What is being asked
Across the records that follow, count each line holding "stackPointerUnderflow", and write only the total.

Entries provided
▬▬▬▬▬▬
/-! ## Runs -/

theorem run_of_not_running {s : State} (h : s.status ≠ .running) (k : Nat) :
    Host.Core.run Sys2Proof.core k s = .next s := by
  induction k with
  | zero => rfl
  | succ k ih =>
    have hstep : Sys2Proof.core.step s = .next s := step_of_not_running h
    simp only [Host.Core.run, hstep]
    exact ih

/-- Settles O12: a stopped machine's step is idle, and so is every run of such steps. -/
theorem stoppedMachineNeverChanges : Obligations.StoppedMachineNeverChanges :=
  fun _ h => ⟨step_of_not_running h, run_of_not_running h⟩

/-- Settles O13: a stopped machine stays, a running one ends its cycle, and at a pc that executes
every instruction faults or has its effect. -/
theorem everyStateHasNextState : Obligations.EveryStateHasNextState := by
  refine ⟨fun s => ?_, fun i s hpc => ?_⟩
  · by_cases hrun : s.status = .running
    · obtain ⟨t, h, -⟩ := step_cases hrun
      exact ⟨t, h⟩
    · exact ⟨s, step_of_not_running hrun⟩
  · rcases exec_cases i s (.inl hpc) with ⟨r, -, h⟩ | ⟨t, -, h, -⟩
    · exact ⟨_, h⟩
    · exact ⟨t, h⟩

/-! ## Run state, pc, output and precision of faults -/

theorem opcode_eq_hlt_iff (i : Instr) : opcode i = 0x01 ↔ i = .hlt := by
  cases i <;> simp [opcode]

theorem opcode_eq_prn_iff (i : Instr) : opcode i = 0x47 ↔ ∃ a, i = .prn a := by
  cases i <;> simp [opcode]

/-- A cycle halts exactly by executing HLT: no fault is met where its opcode byte is fetched. -/
theorem Cycle.halted_iff {s t : State} (hrun : s.status = .running) (h : Cycle s t) :
    t.status = .halted ↔ s.pc ≤ 253 ∧ s.mem.readByte s.pc = 0x01 := by
  cases h with
  | fetchFault hpc => exact iff_of_false nofun fun ⟨hle, _⟩ => by omega
  | illegalOpcode _ hill => exact iff_of_false nofun fun ⟨_, hop⟩ => hill .hlt hop.symm
  | instrFault _ hop hf =>
    refine iff_of_false nofun fun ⟨_, h01⟩ => ?_
    obtain rfl := (opcode_eq_hlt_iff _).mp (hop.symm.trans h01)
    cases hf
  | @effect i _ hpc hop he =>
    rw [hop, opcode_eq_hlt_iff]
    by_cases hi : i = .hlt
    · subst hi
      exact iff_of_true he.status_of_hlt ⟨hpc, rfl⟩
    · refine iff_of_false ?_ fun h => hi h.2
      rw [he.status_eq hi, hrun]
      nofun

theorem Effect.status_ne_faulted {i : Instr} {s t : State} (hrun : s.status = .running)
    (h : Effect s i t) : t.status ≠ .faulted := by
  by_cases hi : i = .hlt
  · subst hi
    rw [h.status_of_hlt]
    nofun
  · rw [h.status_eq hi, hrun]
    nofun

/-- Settles O17: a fault taken is FAULTED, and an effect leaves RUNNING only as HLT's. -/
theorem runStateTransitions : Obligations.RunStateTransitions := by
  intro s t hrun h
  have hc := cycle_of_step hrun h
  refine ⟨hc.halted_iff hrun, fun hfaulted => ?_, fun hnot => ?_⟩
  · rcases hc.fault_or_effect with ⟨r, rfl⟩ | ⟨-, i, -, he⟩
    · exact ⟨r, rfl⟩
    · exact absurd hfaulted (he.status_ne_faulted hrun)
  · rcases hc.fault_or_effect with ⟨r, rfl⟩ | ⟨-, i, -, he⟩
    · exact absurd rfl hnot
    · exact he.fault_eq

theorem operandCount_opcode_le_two (i : Instr) : operandCount (opcode i) ≤ 2 :=
  length_operandBytes i ▸ length_operandBytes_le_two i

/-- Settles O18: a fault keeps the pc, and an effect adds the instruction's length, at most 3, or
takes the pc from a byte. -/
theorem pcStaysInRange : Obligations.PcStaysInRange := by
  intro s t hrun hrange h
  rcases (cycle_of_step hrun h).fault_or_effect with ⟨r, rfl⟩ | ⟨hpc, i, hop, he⟩
  · exact ⟨hrange, fun hle h256 => by rw [takeFault_pc] at h256; omega⟩
  · have hcount := operandCount_opcode_le_two i
    rcases he.pc_cases with hadv | hbyte
    · refine ⟨by omega, fun _ h256 => ?_⟩
      have h253 : s.pc = 253 := by omega
      rw [← h253, hop]
      exact ⟨rfl, by omega⟩
    · exact ⟨by omega, fun _ h256 => by omega⟩

theorem Effect.out_of_prn {a : Byte} {s t : State} (h : Effect s (.prn a) t) :
    ∃ v, t.out = s.out ++ [v] := by
  generalize hi : Instr.prn a = i at h
  cases h with
  | prn r => exact ⟨_, rfl⟩
  | _ => cases hi

/-- Settles O42: no instruction but PRN writes the output, and PRN's effect appends one value. -/
theorem outputGrowsByPrnOnly : Obligations.OutputGrowsByPrnOnly := by
  refine ⟨fun _ _ _ h hi => exec_out_eq h hi, fun s t h => ?_⟩
  by_cases hrun : s.status = .running
  · rcases (cycle_of_step hrun h).fault_or_effect with ⟨r, rfl⟩ | ⟨hpc, i, hop, he⟩
    · exact .inl rfl
    · by_cases hi : ∃ a, i = .prn a
      · obtain ⟨a, rfl⟩ := hi
        exact .inr ⟨hpc, hop, he.out_of_prn⟩
      · exact .inl (he.out_eq fun a ha => hi ⟨a, ha⟩)
  · rw [step_of_not_running hrun] at h
    cases h
    exact .inl rfl

/-- Settles O45: the only faulted state a cycle ends in is the one `takeFault` gives. -/
theorem faultsArePrecise : Obligations.FaultsArePrecise := by
  intro s t hrun h hfaulted
  rcases (cycle_of_step hrun h).fault_or_effect with ⟨r, rfl⟩ | ⟨-, i, -, he⟩
  · exact ⟨rfl, rfl, rfl, rfl, rfl, _, rfl, rfl, rfl⟩
  · exact absurd hfaulted (he.status_ne_faulted hrun)

/-! ## The invariant -/

/-- The record that taking `r` in `s` writes. -/
def Raised.record (r : Raised) (s : State) : FaultRecord :=
  ⟨r.cause, faultCode r.cause, s.pc, opcodeAtPc s, r.value⟩

theorem takeFault_fault_eq_record (s : State) (r : Raised) :
    (takeFault s r).fault = some (r.record s) := rfl

theorem opcodeAtPc_eq {s : State} (hpc : s.pc ≤ 253) :
    opcodeAtPc s = some (s.mem.readByte s.pc) := if_pos (by omega)

theorem rejected_record_legal {s : State} (hpc : s.pc ≤ 253) :
    ((rejected (s.mem.readByte s.pc)).record s).legal s := by
  have hir : (opcodeAtPc s).map BitVec.toNat = some (s.mem.readByte s.pc).toNat := by
    rw [opcodeAtPc_eq hpc]
    rfl
  unfold rejected
  split <;> exact ⟨rfl, rfl, rfl, hir⟩

theorem fetchFault_record_legal {s : State} (hpc : 253 < s.pc) (hrange : s.pc ≤ 256) :
    (Raised.record ⟨.outOfRangeMemory, if 255 < s.pc then s.pc else 256⟩ s).legal s := by
  refine ⟨rfl, rfl, rfl, ?_, ?_⟩
  · simp only [Raised.record]
    split <;> omega
  · exact hpc

theorem regFault_record_legal {a : Byte} {r : Raised} (h : regFault a = some r) (s : State) :
    (r.record s).legal s := by
  rcases checkReg_regFault a with ⟨q, -, -, hn⟩ | ⟨hgt, -, hf⟩
  · rw [hn] at h
    cases h
  · rw [hf] at h
    cases h
    have := a.isLt
    exact ⟨rfl, rfl, rfl, hgt, by simp only [Raised.record]; omega⟩

theorem pushFault_record_legal {s : State} {r : Raised} (h : pushFault s = some r) :
    (r.record s).legal s := by
  rcases checkPush_cases s with ⟨-, -, hn⟩ | ⟨h0, -, hf⟩
  · rw [hn] at h
    cases h
  · rw [hf] at h
    cases h
    exact ⟨rfl, rfl, rfl, rfl, h0⟩

/-- The matrix has two conditions: a push at pointer 0 and an operand byte that names no register.
-/
theorem ownFault_eq_some {i : Instr} {s : State} {r : Raised} (h : ownFault i s = some r) :
    pushFault s = some r ∨ ∃ a, regFault a = some r := by
  cases i with
  | hlt | ret => cases h
  | push a | call a =>
    rcases Option.or_eq_some_iff.mp h with hp | ⟨-, ha⟩
    · exact .inl hp
    · exact .inr ⟨a, ha⟩
  | pop a | prn a | jmp a | ldi a => exact .inr ⟨a, h⟩
  | jeq a =>
    obtain ⟨-, ha⟩ : s.flag = true ∧ regFault a = some r := by simpa [ownFault] using h
    exact .inr ⟨a, ha⟩
  | jne a =>
    obtain ⟨-, ha⟩ : s.flag = false ∧ regFault a = some r := by simpa [ownFault] using h
    exact .inr ⟨a, ha⟩
  | add a b | mul a b | cmp a b =>
    rcases Option.or_eq_some_iff.mp h with ha | ⟨-, hb⟩
    · exact .inr ⟨a, ha⟩
    · exact .inr ⟨b, hb⟩

theorem ownFault_record_legal {i : Instr} {s : State} {r : Raised} (h : ownFault i s = some r) :
    (r.record s).legal s := by
  rcases ownFault_eq_some h with hp | ⟨a, ha⟩
  · exact pushFault_record_legal hp
  · exact regFault_record_legal ha s

theorem State.Inv.pc_le {s : State} (hs : s.Inv) : s.pc ≤ 256 := by
  obtain ⟨-, hpc, -, -⟩ := hs
  exact hpc

/-- Taking a fatal condition whose record is legal keeps the invariant. -/
theorem takeFault_inv {s : State} {r : Raised} (hs : s.Inv) (hr : (r.record s).legal s) :
    (takeFault s r).Inv := by
  obtain ⟨hwf, hpc, -, -⟩ := hs
  refine ⟨hwf, hpc, iff_of_true rfl rfl, fun q hq => ?_⟩
  rw [takeFault_fault_eq_record] at hq
  cases hq
  exact hr

/-- An effect in a running machine keeps the invariant: there is no record, before or after. -/
theorem Effect.inv {i : Instr} {s t : State} (hrun : s.status = .running) (hpc : s.pc ≤ 253)
    (hs : s.Inv) (h : Effect s i t) : t.Inv := by
  obtain ⟨hwf, -, hiff, -⟩ := hs
  have hnone : t.fault = none := by
    rw [h.fault_eq, ← Option.not_isSome_iff_eq_none, ← hiff, hrun]
    nofun
  have hrange : t.pc ≤ 256 := by
    have hcount := operandCount_opcode_le_two i
    rcases h.pc_cases with hadv | hbyte <;> omega
  refine ⟨h.keeps_wf hwf, hrange, iff_of_false (h.status_ne_faulted hrun) (by simp [hnone]), ?_⟩
  intro r hr
  rw [hnone] at hr
  cases hr

/-- Settles O48: by the cases of `Cycle`; a stopped machine does not change. -/
theorem stepKeepsInvariant : Obligations.StepKeepsInvariant := by
  intro s t hs h
  by_cases hrun : s.status = .running
  · cases cycle_of_step hrun h with
    | fetchFault hpc => exact takeFault_inv hs (fetchFault_record_legal hpc hs.pc_le)
    | illegalOpcode hpc _ => exact takeFault_inv hs (rejected_record_legal hpc)
    | instrFault _ _ hf => exact takeFault_inv hs (ownFault_record_legal hf)
    | effect hpc _ he => exact he.inv hrun hpc hs
  · rw [step_of_not_running hrun] at h
    cases h
    exact hs

end Sys2Proof.Machine

namespace Sys2Proof.Machine

/-! # The stack, the branches and PRN (R137, R150 to R166, R182) -/

/-! ## Pushing and popping a byte -/

/-- The state after a push of `v` with the pc as it was: what PUSH and CALL have in common. -/
def State.pushed (s : State) (v : Byte) : State :=
  { s.decSp with mem := s.mem.writeByte (s.decSp.getReg 7).toNat v }

@[simp] theorem State.getReg_pushed (s : State) (v : Byte) (r : RegIx) :
    (s.pushed v).getReg r = s.decSp.getReg r := rfl

/-- The pushed byte lies where the pointer now points. -/
theorem State.readByte_pushed_pointer (s : State) (v : Byte) :
    (s.pushed v).mem.readByte (s.decSp.getReg 7).toNat = v := readByte_writeByte_same _ _ _

theorem State.readByte_pushed_top (s : State) (v : Byte) :
    (s.pushed v).mem.readByte ((s.getReg 7).toNat - 1) = v :=
  s.decSp_sp ▸ s.readByte_pushed_pointer v

theorem State.memSameBut_pushed (s : State) (v : Byte) :
    memSameBut ((s.getReg 7).toNat - 1) s (s.pushed v) := fun _ ha =>
  readByte_writeByte_ne _ _ _ _ (s.decSp_sp ▸ ha)

/-- A pop after a push returns the pointer (R155): the decrement did not wrap. -/
theorem State.getReg_incSp_of_decSp {s t : State} (hpos : 0 < (s.getReg 7).toNat)
    (h : t.getReg 7 = s.decSp.getReg 7) : t.incSp.getReg 7 = s.getReg 7 := by
  apply BitVec.eq_of_toNat_eq
  have hlt := (s.getReg 7).isLt
  rw [State.incSp_sp, h, State.decSp_sp]
  omega

/-! ## The instructions at their legal forms -/

theorem exec_push_regByte {s : State} (hpos : 0 < (s.getReg 7).toNat) (r : RegIx) :
    exec (.push (regByte r)) s = .next ((s.pushed (s.decSp.getReg r)).autoAdvance 0x45) :=
  exec_of_effect (.push r hpos) (.inr nofun)

theorem exec_call_regByte {s : State} (hpc : s.pc ≤ 253) (hpos : 0 < (s.getReg 7).toNat)
    (r : RegIx) : exec (.call (regByte r)) s =
      .next ((s.pushed (BitVec.ofNat 8 (s.pc + 2))).setPc (s.decSp.getReg r).toNat) :=
  exec_of_effect (.call r hpos) (.inl hpc)

theorem exec_pop_regByte (s : State) (r : RegIx) : exec (.pop (regByte r)) s =
    .next ((s.setReg r (s.mem.readByte (s.getReg 7).toNat)).incSp.autoAdvance 0x46) :=
  exec_of_effect (.pop r) (.inr nofun)

theorem exec_ret (s : State) : exec .ret s =
    .next (s.setPc (s.mem.readByte (s.getReg 7).toNat).toNat).incSp :=
  exec_of_effect .ret (.inr nofun)

/-! ## The underflow check and the register check after it (R151, R160) -/

theorem pushFault_of_zero {s : State} (h0 : (s.getReg 7).toNat = 0) :
    pushFault s = some ⟨.stackPointerUnderflow, 0⟩ := if_pos h0

theorem pushFault_of_pos {s : State} (hpos : 0 < (s.getReg 7).toNat) : pushFault s = none :=
  if_neg (by omega)

section StackWriterChecks

variable {i : Instr} {s : State} {a : Byte} (hm : ownFault i s = (pushFault s).or (regFault a))
  (hp : s.pc ≤ 253 ∨ ∀ c, i ≠ .call c)
include hm hp

theorem exec_underflow (h0 : (s.getReg 7).toNat = 0) :
    exec i s = .next (takeFault s ⟨.stackPointerUnderflow, 0⟩) :=
  exec_of_ownFault (by rw [hm, pushFault_of_zero h0, Option.some_or]) hp

theorem exec_stack_operand_above (hpos : 0 < (s.getReg 7).toNat) (ha : 7 < a.toNat) :
    exec i s = .next (takeFault s ⟨.outOfRangeRegister, a.toNat⟩) :=
  exec_of_ownFault (by rw [hm, pushFault_of_pos hpos, Option.none_or, regFault_above ha]) hp

end StackWriterChecks

/-! ## PUSH and POP -/

/-- Settles O22: the completing form pushes the register as read after the decrement; the faults are
the matrix's, the underflow first. -/
theorem pushStoresBelowPointer : Obligations.PushStoresBelowPointer := by
  refine ⟨fun _ _ => rfl, fun s r hpos => ?completes,
    fun _ _ h0 => exec_underflow rfl (.inr nofun) h0,
    fun _ _ hpos ha => exec_stack_operand_above rfl (.inr nofun) hpos ha⟩
  case completes =>
    exact ⟨_, exec_push_regByte hpos r, s.decSp_sp, s.getReg_decSp_ne, s.readByte_pushed_top _,
      s.memSameBut_pushed _, rfl, rfl, rfl, rfl, rfl⟩

/-- Settles O23: the completing form writes the register, then increments the pointer as it stands.
-/
theorem popLoadsThenIncrements : Obligations.PopLoadsThenIncrements := by
  refine ⟨fun _ _ => rfl, fun s r => ?completes,
    fun _ _ ha => exec_of_ownFault (regFault_above ha) (.inr nofun)⟩
  case completes =>
    refine ⟨_, exec_pop_regByte s r, fun hr => ⟨?_, ?_⟩, ?_, fun q hq => ?_,
      rfl, rfl, rfl, rfl, rfl, rfl⟩
    · rw [State.getReg_autoAdvance, State.getReg_incSp_ne _ r hr, State.getReg_setReg_same]
    · rw [State.getReg_autoAdvance, State.incSp_sp, State.getReg_setReg_ne _ _ _ _ hr.symm]
    · rintro rfl
      rw [State.getReg_autoAdvance, State.incSp_sp, State.getReg_setReg_same]
    · obtain ⟨hr, h7⟩ := not_or.mp hq
      rw [State.getReg_autoAdvance, State.getReg_incSp_ne _ q h7, State.getReg_setReg_ne _ _ _ _ hr]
▬▬▬▬▬▬
Response to this task
2